theorem State.moved_spec (s : State) (g : Nat) (rx : Bool) (r : Remap) :
    (s.moved g rx r).optDir g rx = (s.optDir g rx).switched r ∧ (∀ l ∈ ((s.moved g rx r).grp g).lanesDown, l ≠ r.lane) ∧
    ∀ f i, (s.moved g rx r).fld f i = s.fld f i := by
  refine ⟨(State.optDir_laneBack _ _ _ _).trans (s.optDir_setOptDir_self g rx _), fun l hl => ?_, fun _ _ => rfl⟩
  unfold State.moved State.laneBack at hl
  rw [State.grp_onGrp_self] at hl
  simpa [without] using (List.mem_filter.1 hl).2

/-- What the switch of a remap comes to where the lane moves. -/
theorem State.remapSwitch_moves {s : State} {g : Nat} {rx inTime : Bool} {r : Remap} (hr : (s.optDir g rx).remap = some r)
    (hin : (if r.asked then r.acked else inTime) = true) : ∃ u : State, s.remapSwitch g rx inTime = u.nextBack g rx ∧
    u.optDir g rx = (s.optDir g rx).switched r ∧ (u.grp g).lanesDown = ((s.moved g rx r).grp g).lanesDown ∧
    (rx = false → r.src ≠ (s.optDir g false).spare → r.src ≠ 31 →
      ((s.optDir g false).holder.map SpareNeed.use).getD .feather = .feather →
      u = (((s.moved g false r).setChanSt g r.dst csIN_SERVICE).setChanSt g r.src csSPARE).showBinding g) := by
  have hnot : ¬(r.asked && !r.acked) = true ∧ ¬(!r.asked && !inTime) = true := by
    cases ha : r.asked <;> simp [ha] at hin ⊢ <;> simp [hin]
  unfold State.remapSwitch
  extract_lets d use
  have hd : d.remap = some r := hr
  simp -zeta only [hd]
  rw [if_neg hnot.1, if_neg hnot.2]
  extract_lets bind back d0 d1 s1 src s2
  have h1 : s1 = s.moved g rx r := rfl
  have hregs : ∀ v : State, Fr 0x10000 s1 v → v.optDir g rx = s1.optDir g rx ∧ (v.grp g).lanesDown = (s1.grp g).lanesDown := fun v hv =>
    ⟨State.optDir_congr (hv.lanes_eq rfl) g rx, congrArg OptGroup.lanesDown (State.grp_congr (hv.lanes_eq rfl) g)⟩
  have hset : ∀ {v : State} (c st : Nat), Fr 0x10000 s1 v → Fr 0x10000 s1 (v.setChanSt g c st) := fun _ _ h => State.setChanSt_fr h rfl
  have h2 : s2.optDir g rx = s1.optDir g rx ∧ (s2.grp g).lanesDown = (s1.grp g).lanesDown := by
    unfold s2
    clear_value s1
    cases rx with
    | true =>
      rw [if_pos rfl]
      split
      · refine ⟨s1.optDir_onGrp g true rfl, ?_⟩
        rw [State.setOch, State.grp_onGrp_self]
      · exact ⟨rfl, rfl⟩
    | false =>
      rw [if_neg Bool.false_ne_true]
      refine hregs _ (State.showBinding_fr ?_ rfl)
      split
      · refine hset _ _ ?_
        split
        · exact Fr.refl _ _
        · exact hset _ _ (Fr.refl _ _)
      · clear_value use
        cases use with
        | feather => exact hset _ _ (hset _ _ (Fr.refl _ _))
        | cover | feed | retire => exact hset _ _ (Fr.refl _ _)
  refine ⟨s2, rfl, h2.1.trans (by rw [h1]; exact (s.moved_spec g rx r).1), h2.2.trans (by rw [h1]), ?_⟩
  rintro rfl hsrc h31 huse
  have hback : back = false := by
    unfold back d
    simp [hsrc, h31]
  have hfeather : use = SpareUse.feather := huse
  unfold s2
  rw [if_neg Bool.false_ne_true, hback, if_neg Bool.false_ne_true, hfeather, h1]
──────────────────────────────
» **Assigned task**
Each line above is to be copied exactly as written.

» **Output for this task**
theorem State.moved_spec (s : State) (g : Nat) (rx : Bool) (r : Remap) :
    (s.moved g rx r).optDir g rx = (s.optDir g rx).switched r ∧ (∀ l ∈ ((s.moved g rx r).grp g).lanesDown, l ≠ r.lane) ∧
    ∀ f i, (s.moved g rx r).fld f i = s.fld f i := by
  refine ⟨(State.optDir_laneBack _ _ _ _).trans (s.optDir_setOptDir_self g rx _), fun l hl => ?_, fun _ _ => rfl⟩
  unfold State.moved State.laneBack at hl
  rw [State.grp_onGrp_self] at hl
  simpa [without] using (List.mem_filter.1 hl).2

/-- What the switch of a remap comes to where the lane moves. -/
theorem State.remapSwitch_moves {s : State} {g : Nat} {rx inTime : Bool} {r : Remap} (hr : (s.optDir g rx).remap = some r)
    (hin : (if r.asked then r.acked else inTime) = true) : ∃ u : State, s.remapSwitch g rx inTime = u.nextBack g rx ∧
    u.optDir g rx = (s.optDir g rx).switched r ∧ (u.grp g).lanesDown = ((s.moved g rx r).grp g).lanesDown ∧
    (rx = false → r.src ≠ (s.optDir g false).spare → r.src ≠ 31 →
      ((s.optDir g false).holder.map SpareNeed.use).getD .feather = .feather →
      u = (((s.moved g false r).setChanSt g r.dst csIN_SERVICE).setChanSt g r.src csSPARE).showBinding g) := by
  have hnot : ¬(r.asked && !r.acked) = true ∧ ¬(!r.asked && !inTime) = true := by
    cases ha : r.asked <;> simp [ha] at hin ⊢ <;> simp [hin]
  unfold State.remapSwitch
  extract_lets d use
  have hd : d.remap = some r := hr
  simp -zeta only [hd]
  rw [if_neg hnot.1, if_neg hnot.2]
  extract_lets bind back d0 d1 s1 src s2
  have h1 : s1 = s.moved g rx r := rfl
  have hregs : ∀ v : State, Fr 0x10000 s1 v → v.optDir g rx = s1.optDir g rx ∧ (v.grp g).lanesDown = (s1.grp g).lanesDown := fun v hv =>
    ⟨State.optDir_congr (hv.lanes_eq rfl) g rx, congrArg OptGroup.lanesDown (State.grp_congr (hv.lanes_eq rfl) g)⟩
  have hset : ∀ {v : State} (c st : Nat), Fr 0x10000 s1 v → Fr 0x10000 s1 (v.setChanSt g c st) := fun _ _ h => State.setChanSt_fr h rfl
  have h2 : s2.optDir g rx = s1.optDir g rx ∧ (s2.grp g).lanesDown = (s1.grp g).lanesDown := by
    unfold s2
    clear_value s1
    cases rx with
    | true =>
      rw [if_pos rfl]
      split
      · refine ⟨s1.optDir_onGrp g true rfl, ?_⟩
        rw [State.setOch, State.grp_onGrp_self]
      · exact ⟨rfl, rfl⟩
    | false =>
      rw [if_neg Bool.false_ne_true]
      refine hregs _ (State.showBinding_fr ?_ rfl)
      split
      · refine hset _ _ ?_
        split
        · exact Fr.refl _ _
        · exact hset _ _ (Fr.refl _ _)
      · clear_value use
        cases use with
        | feather => exact hset _ _ (hset _ _ (Fr.refl _ _))
        | cover | feed | retire => exact hset _ _ (Fr.refl _ _)
  refine ⟨s2, rfl, h2.1.trans (by rw [h1]; exact (s.moved_spec g rx r).1), h2.2.trans (by rw [h1]), ?_⟩
  rintro rfl hsrc h31 huse
  have hback : back = false := by
    unfold back d
    simp [hsrc, h31]
  have hfeather : use = SpareUse.feather := huse
  unfold s2
  rw [if_neg Bool.false_ne_true, hback, if_neg Bool.false_ne_true, hfeather, h1]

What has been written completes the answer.